Because all four of the Krupx MG3 mini missile launchers on Depa's gunship were fully loaded.

As the two gunships penetrated the perimeter of the sprawling dogfight, Mace said, "Fire." A Krupx MG3 tube could fire one missile every standard second; each MG3 had two tubes, which carried magazines of four mini-missiles apiece. The Sienar Turbostorm close-assault gunship had four Krupx MG3s: two forward and two aft. On Mace's command, both ships emptied their magazines. The gunships blossomed with fire and rocket exhaust.

Sixteen missiles per second roared twisting through the sky.

The dogfight became a tangled web of vapor trails.

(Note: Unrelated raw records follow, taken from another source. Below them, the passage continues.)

/-- R69, R101, R102: what one consideration does. A granted claim keeps its state and points, an absent one
stays absent, and a claim granted by it holds its cost; a claim it leaves waiting does not fit the points left,
but for a vend claim passed over behind a deferring compressor claim or whose head cannot start. A compressor
grant switches the relay on and clears deferring, a heater grant the heater; a vend grant makes the WAITING
head, neither HELD nor isolated, DRIVING, with a drive under its tag.
Rests on the model's choice in log entry 12. -/
def Obligations.ConsiderationGrantsWhatFits : Prop :=
  ∀ s : State,
    let t := consider s
    let kept (a b : Claim) : Prop := (a.state ≠ .waiting → b = a) ∧
      (a.state = .waiting → b = a ∨ (b.state = .granted ∧ b.held = a.cost))
    let p := s.supply
    let q := t.supply
    (pointsGranted p ≤ p.budget → pointsGranted q ≤ q.budget) ∧ q.budget = p.budget ∧
    kept p.vend q.vend ∧ kept p.compressor q.compressor ∧ kept p.heater q.heater ∧
    (q.heater.state = .waiting → freePoints q < q.heater.cost) ∧
    (q.compressor.state = .waiting → freePoints q < q.compressor.cost) ∧
    (p.deferring = true → q.compressor.state = .waiting → q.vend = p.vend) ∧
    (∀ e es, s.vend.queue = e :: es → vendReady e s = true → q.vend.state = .waiting →
      p.deferring = false ∨ q.compressor.state ≠ .waiting → freePoints q < q.vend.cost) ∧
    (p.compressor.state = .waiting → q.compressor.state = .granted →
      t.cooling.compressor.relay = true ∧ t.cooling.compressor.state = .starting ∧ q.deferring = false) ∧
    (p.heater.state = .waiting → q.heater.state = .granted → t.cooling.defrost.heater = true) ∧
    (p.vend.state = .waiting → q.vend.state = .granted →
      ∃ e es r, s.vend.queue = e :: es ∧ e.driving = false ∧
        heldBlocks s.vend.selections[e.selection] s = false ∧
        faultBlocks s.vend.selections[e.selection] s = false ∧
        t.vend.queue = { e with driving := true } :: es ∧
        t.drive.record = some r ∧ r.tag = e.tag)

/-- R100, R103 to R105: an owner's placement, withdrawal, release and shrink. Each acts only in the state of the
claim that its rule names, changes that claim alone, and brings a consideration in the same step.
R68: the head places its vend claim exactly when it is WAITING without a claim, the part is SELLING and the
driver holds no drive; the cost is the number of its selection's motors times the motor cost.
R102: the second that brings the wait time to 30 s sets deferring and raises SUPPLY-DEFER with the free
points; with no claim waiting, deferring set already or more than a second to come, the row is no event (log
entry 3).
Rests on the model's choices in log entries 3 and 36. -/
def Obligations.ClaimsPlacedWithdrawnReleased : Prop :=
  (∀ (s : State) (cost : Nat) (tag : Byte),
    let p := s.supply
    let with_ (q : Supply) : State := consider { s with supply := q }
    let absent : Claim := { state := .absent, cost := 0, held := 0 }
    let waiting (n : Nat) : Claim := { state := .waiting, cost := n, held := 0 }
    placeVend cost tag s =
      (if p.vend.state = .absent then with_ { p with vend := waiting cost, vendTag := tag } else s) ∧
    placeCompressor s =
      (if p.compressor.state = .absent then
        with_ { p with compressor := waiting p.startCost, waitMs := 0, deferring := false } else s) ∧
    placeHeater s =
      (if p.heater.state = .absent then with_ { p with heater := waiting p.heaterCost } else s) ∧
    withdrawVend s = (if p.vend.state = .waiting then with_ { p with vend := absent } else s) ∧
    withdrawCompressor s =
      (if p.compressor.state = .waiting then
        with_ { p with compressor := absent, deferring := false } else s) ∧
    withdrawHeater s = (if p.heater.state = .waiting then with_ { p with heater := absent } else s) ∧
    releaseVend s = (if p.vend.state = .granted then with_ { p with vend := absent } else s) ∧
    releaseCompressor s =
      (if p.compressor.state = .granted then with_ { p with compressor := absent } else s) ∧
    releaseHeater s = (if p.heater.state = .granted then with_ { p with heater := absent } else s) ∧
    shrink s =
      (if p.compressor.state = .granted then
        with_ { p with compressor := { p.compressor with held := min p.compressor.held p.runCost } } else s)) ∧
  (∀ (s : State) (e : Entry) (es : List Entry), s.vend.queue = e :: es →
    let motors := if s.vend.selections[e.selection].kind = .twinSpiral then 2 else 1
    (e.driving = false → s.supply.vend.state = .absent → s.vend.sales = .selling → s.drive.record = none →
      startHead s = placeVend (motors * s.supply.motorCost) e.tag s) ∧
    (e.driving = true ∨ s.supply.vend.state ≠ .absent ∨ s.vend.sales ≠ .selling ∨ s.drive.record ≠ none →
      startHead s = s)) ∧
  (∀ s : State, s.resetLow = false →
    let p := s.supply
    (p.compressor.state = .waiting → p.deferring = false → 29000 ≤ p.waitMs →
      ∃ t, Becomes { s with supply := { p with waitMs := max p.waitMs 30000, deferring := true } }
          [(.supplyDefer, 0, amount (p.budget - pointsGranted p))] t ∧
        exec .supplyDefer s = .next t) ∧
    (p.compressor.state ≠ .waiting ∨ p.deferring = true ∨ p.waitMs < 29000 →
      ∃ t, Becomes s [] t ∧ exec .supplyDefer s = .next t))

In the gunship's open cockpit, Nick watched his widescan, whistling. "Wow. Those starfighters are quick." Mace said, "Yes." "Two thirds of our missiles are gonna miss altogether. No: three quarters. More. Damn, they're fast." "It doesn't matter." "What do you mean, it doesn't matter? It's just our butts, that's all! Not to mention those poor ruskakks in the landers." Mace Windu said, "Watch." Nick's estimate proved to be overly optimistic: of the fifty-nine missiles fired, only six found their targets. Three more were accidentally intercepted by DSFs which they were not locked onto. The rest were destroyed by the droids' inhumanly precise counterfire, or were simply evaded by the nimble craft; dozens flashed away into the sky until their propellant was exhausted and they began the long slow tumble to the surface.